En Juárez, entre el bullicio fronterizo y los atardeceres de ensueño, existen dos leyendas que desafían al tiempo y la memoria. Una cuenta la historia de un vagabundo inofensivo que, en un giro macabro, se convirtió en el oscuro ingrediente de una tragedia urbana; la otra, del diablo en persona, quien osó invadir las pistas de baile para marcar a su presa. En estas fechas, cuando los muertos deambulan y los vivos no cierran los ojos, estas historias resurgen con fuerza.
La primera que te contaremos, sucedió en un edificio solemne que hoy alberga al Centro Municipal de las Artes (CMA). Ubicado en el mero corazón de Juárez, en la calle Ignacio Mariscal, detrás de la Catedral, pareciera que la historia lo hubiera dotado de amnesia. Un día fue Casa Consistorial y luego sede del Ayuntamiento de la ciudad. Pero bajo su respetable arquitectura yacen las voces de los viejos juarenses, como ecos de un suceso que muchos prefieren no recordar.
Dicen los que dicen saber, que a finales del siglo XIX, esta edificación era la sede de un presidio militar; y en los albores del siglo XX, acogía un tanque de agua que abastecía a los sedientos habitantes de la frontera. Un depósito vital, indispensable, pero que escondía una anécdota en sus entrañas de hierro. Fue allí, en la década de 1940, cuando en ese recipiente de agua comunitaria se mezclaron la tragedia y el asombro, al descubrir el cadáver de “El Loco Police”, un vagabundo inofensivo al que la comunidad ya había aceptado como parte de su identidad urbana.
Durante días, el agua adquirió un sabor amargo y putrefacto que despertó sospechas y desasosiego entre la población. Fue en ese momento que los vecinos, asqueados y alarmados, empujaron a las autoridades a abrir el tanque. Y lo encontraron, como una siniestra broma: el cuerpo descompuesto de aquel personaje errante flotaba en el agua.
La vergüenza y el horror llevaron al desmantelamiento del tanque, pieza por pieza, en un intento de enterrar el incidente en el olvido.

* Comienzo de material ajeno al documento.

/-- Where every slot waits with the mask, every slot takes part. -/
theorem length_donors {c : Core} {m : BitVec 16} {slots : List Nat}
    (h : ∀ k ∈ slots, ∃ o q e, (c.group k).wait = .rvdonate m o q e) : (donors c m slots).length = slots.length := by
  induction slots with
  | nil => rfl
  | cons k r ih =>
    obtain ⟨o, q, e, hk⟩ := h k List.mem_cons_self
    have hr := ih fun j hj => h j (List.mem_cons_of_mem _ hj)
    simpa [donors, hk] using hr

/-- Where every named slot holds a group of the herd, none has gone and every participant is of the herd. -/
theorem transfer_all_present {c : Core} {m : BitVec 16} {slots : List Nat} {i : Nat}
    (h : ∀ k ∈ slots, (c.group k).resident = true ∧ (c.group k).ended = false ∧ (c.group k).inst = i) :
    slots.any (fun k => !(c.group k).resident || (c.group k).ended || decide ((c.group k).inst ≠ i)) = false ∧
      (donors c m slots).filter (fun e => decide ((c.group e.slot).inst = i)) = donors c m slots := by
  constructor
  · rw [List.any_eq_false]
    intro k hk
    obtain ⟨h1, h2, h3⟩ := h k hk
    simp [h1, h2, h3]
  · rw [List.filter_eq_self]
    intro e he
    exact decide_eq_true (h _ (slot_mem_of_mem_donors he)).2.2

/-- Settles O21: a grant or a release keeps the course of its group; a transfer finds every named group waiting. -/
theorem registerBlocksComplete : Obligations.RegisterBlocksComplete := by
  refine ⟨fun s n => ⟨fun h hk => ?acqNone, fun h hk hg => ?acq, fun h hk hg => ?acqWait, fun h => ?rel, fun b hh j hw hg => ?grant⟩,
    fun s d a b => ⟨fun h hok => ?bad, fun h hok => ?offer, fun c h n o q e hw hall => ?move⟩⟩
  case acqNone =>
    show execRegacq n s = _
    rw [execRegacq, startGroup_starts h]
    exact congrArg _ ((if_pos hk).trans (commitId_starts h))
  case acq =>
    show execRegacq n s = _
    rw [execRegacq, startGroup_starts h]
    refine congrArg _ ((if_neg hk).trans ((if_pos hg).trans ?_))
    have hk := grantBlocks_sameCourse s.begins s.focus.core s.focus.slot (min n.toNat (freeSlots s.cur).length)
    exact commitId_keeps (x := startCtx s (uniShape (decide (n.toNat ≤ 8)) [] [])) rfl ((hk.wps s.focus.core).trans (begins_wps h _ rfl))
      ((congrArg (fun c => c.2.1) hk.cur).trans (congrArg Group.hazards (cur_setCur s (begun s))))
  case acqWait =>
    show execRegacq n s = _
    rw [execRegacq, startGroup_starts h]
    refine congrArg _ ((if_neg hk).trans ((ite_of_false hg).trans ?_))
    exact congrArg (fun t => State.updCore t _ _) (enterWait_starts _)
  case rel =>
    show execRegrel n s = _
    rw [execRegrel, startGroup_starts h]
    refine congrArg _ (commitUni_keeps rfl (begins_wps h _ rfl) [] none _ ?_ (congrArg Group.hazards (cur_setCur s (begun s))))
    exact (releaseBlocks_sameCourse _ _ _ _).trans (addUse_sameCourse _ _ _ _ _)
  case grant =>
    show execRegacqGrant b hh s = _
    simp only [execRegacqGrant, hw, hg, if_true]
  case bad =>
    show execRvdonate d a b s = _
    rw [execRvdonate, startGroup_starts h]
    exact congrArg _ ((if_pos (congrArg not hok)).trans (commitScal_starts h _ _ _))
  case offer =>
    have hlow : ∀ w : Word, fnat w 3 0 = w.toNat % 16 ∧ fnat w 7 4 = w.toNat / 16 % 16 := fun w => by
      simp [fnat, Nat.shiftRight_eq_div_pow]
    show execRvdonate d a b s = _
    simp only [execRvdonate, startGroup_starts h, hlow]
    exact congrArg _ ((ite_of_false (congrArg not hok)).trans (enterWait_starts _))
  case move =>
    obtain ⟨hgone, hsame⟩ := transfer_all_present (c := s.core c) (i := ((s.core c).group h).inst)
      (fun k hk => ⟨(hall k hk).1, (hall k hk).2.1, (hall k hk).2.2.1⟩)
    show execRvdonateTransfer c h s = _
    unfold execRvdonateTransfer
    rw [hw]
    refine (ite_of_false hgone).trans ?_
    rw [hsame]
    exact if_pos (length_donors fun k hk => (hall k hk).2.2.2)

end Sys2Proof.Machine
end

section
/-! PROOFS. Instructions that issue accesses: where every check passes, they enter one operation with its accesses, and where one fails,
they take its fault (R174, R193, R194, R283 to R292). -/
namespace Sys2Proof.Machine

section
variable {s : State} {d a b : BitVec 8}

/-! ### Loads and stores -/

theorem loadInstr_starts {w : Nat} {ps : List Placed} (acq : Bool)
    (h : Starts s (memShape (dataReg (regsFor w) d) d a b (regsFor w) false))
    (hc : globalChecks (startCtx s (memShape (dataReg (regsFor w) d) d a b (regsFor w) false)) s.begins w .read (isScal d) a b = .ok ps) :
    loadInstr s w acq d a b = .next (s.issued 0 (runOf d (regsFor w))
      (ps.map (fun p => { accessAt false (isScal d) .load w p with dst := runOf d (regsFor w), acq := acq }))) := by
  rw [loadInstr, startGroup_starts h, show s.setCur (begun s) = s.begins from rfl, hc]
  exact congrArg _ (issue_starts h _ _ _ _ _ _ _)

theorem loadInstr_fault {w : Nat} {c : Cause} (acq : Bool) (h : Starts s (memShape (dataReg (regsFor w) d) d a b (regsFor w) false))
    (hc : globalChecks (startCtx s (memShape (dataReg (regsFor w) d) d a b (regsFor w) false)) s.begins w .read (isScal d) a b = .fault c) :
    loadInstr s w acq d a b = .next (trap s.begins c) := by
  rw [loadInstr, startGroup_starts h, show s.setCur (begun s) = s.begins from rfl, hc]
  rfl

theorem storeInstr_starts {w : Nat} {ps : List Placed} (rel : Bool)
    (h : Starts s (memShape (storeReg (regsFor w) d) d a b (regsFor w) true))
    (hc : globalChecks (startCtx s (memShape (storeReg (regsFor w) d) d a b (regsFor w) true)) s.begins w .write (isScal d) a b = .ok ps) :
    storeInstr s w rel d a b = .next (s.issued 1 [] (ps.map (fun p => { accessAt false (isScal d) .store w p with
      val := datum (datumWords (startCtx s (memShape (storeReg (regsFor w) d) d a b (regsFor w) true)) (isScal d) d (regsFor w) p.thr)
      rel := rel, mail := rel }))) := by
  rw [storeInstr, startGroup_starts h, show s.setCur (begun s) = s.begins from rfl, hc]
  exact congrArg _ (issue_starts h _ _ _ _ _ _ _)

theorem storeInstr_fault {w : Nat} {c : Cause} (rel : Bool) (h : Starts s (memShape (storeReg (regsFor w) d) d a b (regsFor w) true))
    (hc : globalChecks (startCtx s (memShape (storeReg (regsFor w) d) d a b (regsFor w) true)) s.begins w .write (isScal d) a b = .fault c) :
    storeInstr s w rel d a b = .next (trap s.begins c) := by
  rw [storeInstr, startGroup_starts h, show s.setCur (begun s) = s.begins from rfl, hc]
  rfl

end

/-- Settles O22: each form is the common course of the loads or of the stores at its width. -/
theorem loadsAndStoresComplete : Obligations.LoadsAndStoresComplete := by
  refine ⟨fun s d a b ps => ⟨?ldb, ?ldh, ?ldw, ?ldd, ?ldq, ?ldacq, ?stb, ?sth, ?stw, ?std, ?stq, ?strel⟩,
    fun s d a b c => ⟨fun w acq h hc => loadInstr_fault acq h hc, fun w rel h hc => storeInstr_fault rel h hc⟩⟩
  case ldb | ldh | ldw | ldd | ldq | ldacq => exact fun h hc => loadInstr_starts _ h hc
  case stb | sth | stw | std | stq | strel => exact fun h hc => storeInstr_starts _ h hc

/-! ### The scratchpad, prefetch and fences -/

/-- Entering accesses changes no course. -/
theorem entered_course (g : Group) (born cls : Nat) (dst : List (BitVec 8)) (l : List Access) :
    (g.entered born cls dst l).course = g.course := by
  have hat := entered_at g g.nextPc g.hazards born cls dst l
  have hg : g.at_ g.nextPc g.hazards = g := rfl
  rw [hg] at hat
  have hpc := congrArg Group.nextPc hat
  have hz := congrArg Group.hazards hat
  exact Prod.ext hpc (Prod.ext hz (entered_calm g born cls dst l))

section
variable {s : State} {sh : Shape}

/-- A change of the executing group that is none leaves what a completion leaves. -/
theorem ends_updCur_id (s t : State) : s.ends (t.updCur id) = s.ends t := by
  rw [State.ends, updCur_updCur]
  rfl

/-- Accesses that make no request are entered in the group alone, whatever the state they are entered in. -/
theorem ends_enterAll {t : State} (hstep : t.focus.step = false) (cls : Nat) (dst : List (BitVec 8)) (mk : Placed → Access) (ps : List Placed)
    (hmk : ∀ p, coalesced (mk p) = false) :
    s.ends (enterAll t cls dst mk ps) = s.ends (t.updCur (fun g => g.entered t.tick cls dst (ps.map mk))) := by
  by_cases hp : ps = []
  · subst hp
    exact (ends_updCur_id s t).symm
  · rw [enterAll_entered _ _ _ _ _ hp hstep, asksOf_none _ _ _ _ (fun a ha => by
      obtain ⟨p, _, rfl⟩ := List.mem_map.mp ha
      exact hmk p)]
    rfl

theorem enterAll_sameCourse {t : State} (hstep : t.focus.step = false) (cls : Nat) (dst : List (BitVec 8)) (mk : Placed → Access)
    (ps : List Placed) : SameCourse (enterAll t cls dst mk ps) t := by
  by_cases hp : ps = []
  · subst hp
    exact .refl t
  · rw [enterAll_entered _ _ _ _ _ hp hstep]
    exact (addAsks_sameCourse _ _ _).trans (updCur_sameCourse _ (entered_course _ _ _ _ _))

theorem pinAll_sameCourse (t : State) (core inst w : Nat) (ps : List Placed) : SameCourse (pinAll t core inst w ps) t :=
  SameCourse.foldl (fun _ _ => pinRange_sameCourse _ _ _ _ _) _ t

/-- A scratchpad instruction whose checks pass pins its pages and enters its accesses. -/
theorem issue_scratch (h : Starts s sh) (s0 : State) (once : Bool) (w : Nat) (ps : List Placed) (ws : Nat → List Word) (cls : Nat)
    (dst : List (BitVec 8)) (mk : Placed → Access) (hmk : ∀ p, coalesced (mk p) = false) :
    issue s0 (startCtx s sh) s.begins true once (.ok ps) ws
      (fun ps u => enterAll (pinAll u s.focus.core s.cur.inst w ps) cls dst mk ps) =
      s.ends ((pinAll s.begins s.focus.core s.cur.inst w ps).updCur (fun g => g.entered s.tick cls dst (ps.map mk))) := by
  have hpin := pinAll_sameCourse s.begins s.focus.core s.cur.inst w ps
  have hstep : (pinAll s.begins s.focus.core s.cur.inst w ps).focus.step = false := by rw [hpin.focus]; exact h.no_step
  rw [issue_quiet rfl (begins_wps h (startCtx s sh).core rfl), retire_keeps h ((enterAll_sameCourse hstep _ _ _ _).trans hpin),
    ends_enterAll hstep _ _ _ _ hmk, hpin.tick]
  rfl

theorem exec_lds {d a : BitVec 8} {w : BitVec 3} {ps : List Placed}
    (h : Starts s (scrShape w (dataReg (regsFor (2 ^ w.toNat)) d) d a (regsFor (2 ^ w.toNat)) false))
    (hc : scrChecks (startCtx s (scrShape w (dataReg (regsFor (2 ^ w.toNat)) d) d a (regsFor (2 ^ w.toNat)) false)) s.begins (2 ^ w.toNat)
      (isScal d) a = .ok ps) :
    exec (.lds d a w) s = .next (s.ends ((pinAll s.begins s.focus.core s.cur.inst (2 ^ w.toNat) ps).updCur (fun g =>
      g.entered s.tick 0 (runOf d (regsFor (2 ^ w.toNat))) (ps.map (fun p =>
        { accessAt true (isScal d) .load (2 ^ w.toNat) p with dst := runOf d (regsFor (2 ^ w.toNat)) }))))) := by
  show execLds d a w s = _
  rw [execLds, widthOf, startGroup_starts h, show s.setCur (begun s) = s.begins from rfl, hc]
  exact congrArg _ (issue_scratch h _ _ _ _ _ _ _ _ fun _ => rfl)

theorem exec_sts {d a : BitVec 8} {w : BitVec 3} {ps : List Placed}
    (h : Starts s (scrShape w (storeReg (regsFor (2 ^ w.toNat)) d) d a (regsFor (2 ^ w.toNat)) true)) (x : Ctx)
    (hx : x = startCtx s (scrShape w (storeReg (regsFor (2 ^ w.toNat)) d) d a (regsFor (2 ^ w.toNat)) true))
    (hc : scrChecks x s.begins (2 ^ w.toNat) (isScal d) a = .ok ps) :
    exec (.sts d a w) s = .next (s.ends ((pinAll s.begins s.focus.core s.cur.inst (2 ^ w.toNat) ps).updCur (fun g =>
      g.entered s.tick 1 [] (ps.map (fun p => { accessAt true (isScal d) .store (2 ^ w.toNat) p with
        val := datum (datumWords x (isScal d) d (regsFor (2 ^ w.toNat)) p.thr) }))))) := by
  subst hx
  show execSts d a w s = _
  rw [execSts, widthOf, startGroup_starts h, show s.setCur (begun s) = s.begins from rfl, hc]
  exact congrArg _ (issue_scratch h _ _ _ _ _ _ _ _ fun _ => rfl)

Hoy, en la fachada del CMA, no hay indicio alguno de aquella historia, pero para quienes conocen la leyenda, el edificio sigue siendo testigo silencioso de un pasado que nunca termina de desvanecerse.
La otra leyenda, es quizá la que más miedo despierta. Sucedió en la década de 1970 en el centro de diversión Malibú, lugar donde se presentaron Los Silvers de Juárez y Juan Gabriel (entonces Adan Luna). Este lugar estaba ubicado donde ahora se encuentra el estacionamiento de Soriana San Lorenzo.
Dicen los memoriosos que una noche cualquiera, apareció un hombre joven, impecablemente vestido y con una mirada que hechizaba a cualquiera. Entre los murmullos y las risas, su presencia era tan cautivadora como escalofriante. Eligió a una jovencita que según se cuenta, habría escapado del ojo vigilante de sus padres, y la invitó a bailar.
Al moverse bajo las luces, los asistentes observaron con horror que ese galán misterioso no tenía pies humanos: una pata de cabra y otra de gallo asomaban bajo sus pantalones. El pánico se apoderó de la pista; el aire olía a azufre y la música se extinguió en medio de un grito colectivo.
El supuesto ente, vestido de gala y con pasos cautivadores, desapareció de la pista entre gritos y señalamientos, corriendo hacia el baño, donde se encerró mientras los guardias del salón, desconcertados, temían que se tratara de algún ladrón o bromista. Fue entonces que, sin demora, llamaron a la Policía.
Llegaron los elementos de seguridad pública, con miradas serias y armas listas, y tras varios intentos lograron abrir la puerta del baño. Pero cuando entraron, el misterio se profundizó: no había nadie. Ningún rastro, ninguna ventana por donde hubiera podido escapar. Sólo el baño, vacío, testigo mudo del supuesto escape del príncipe de las tinieblas. Y el rumor, ese que crece como sombra en la frontera, de que el aire olía fuertemente a azufre.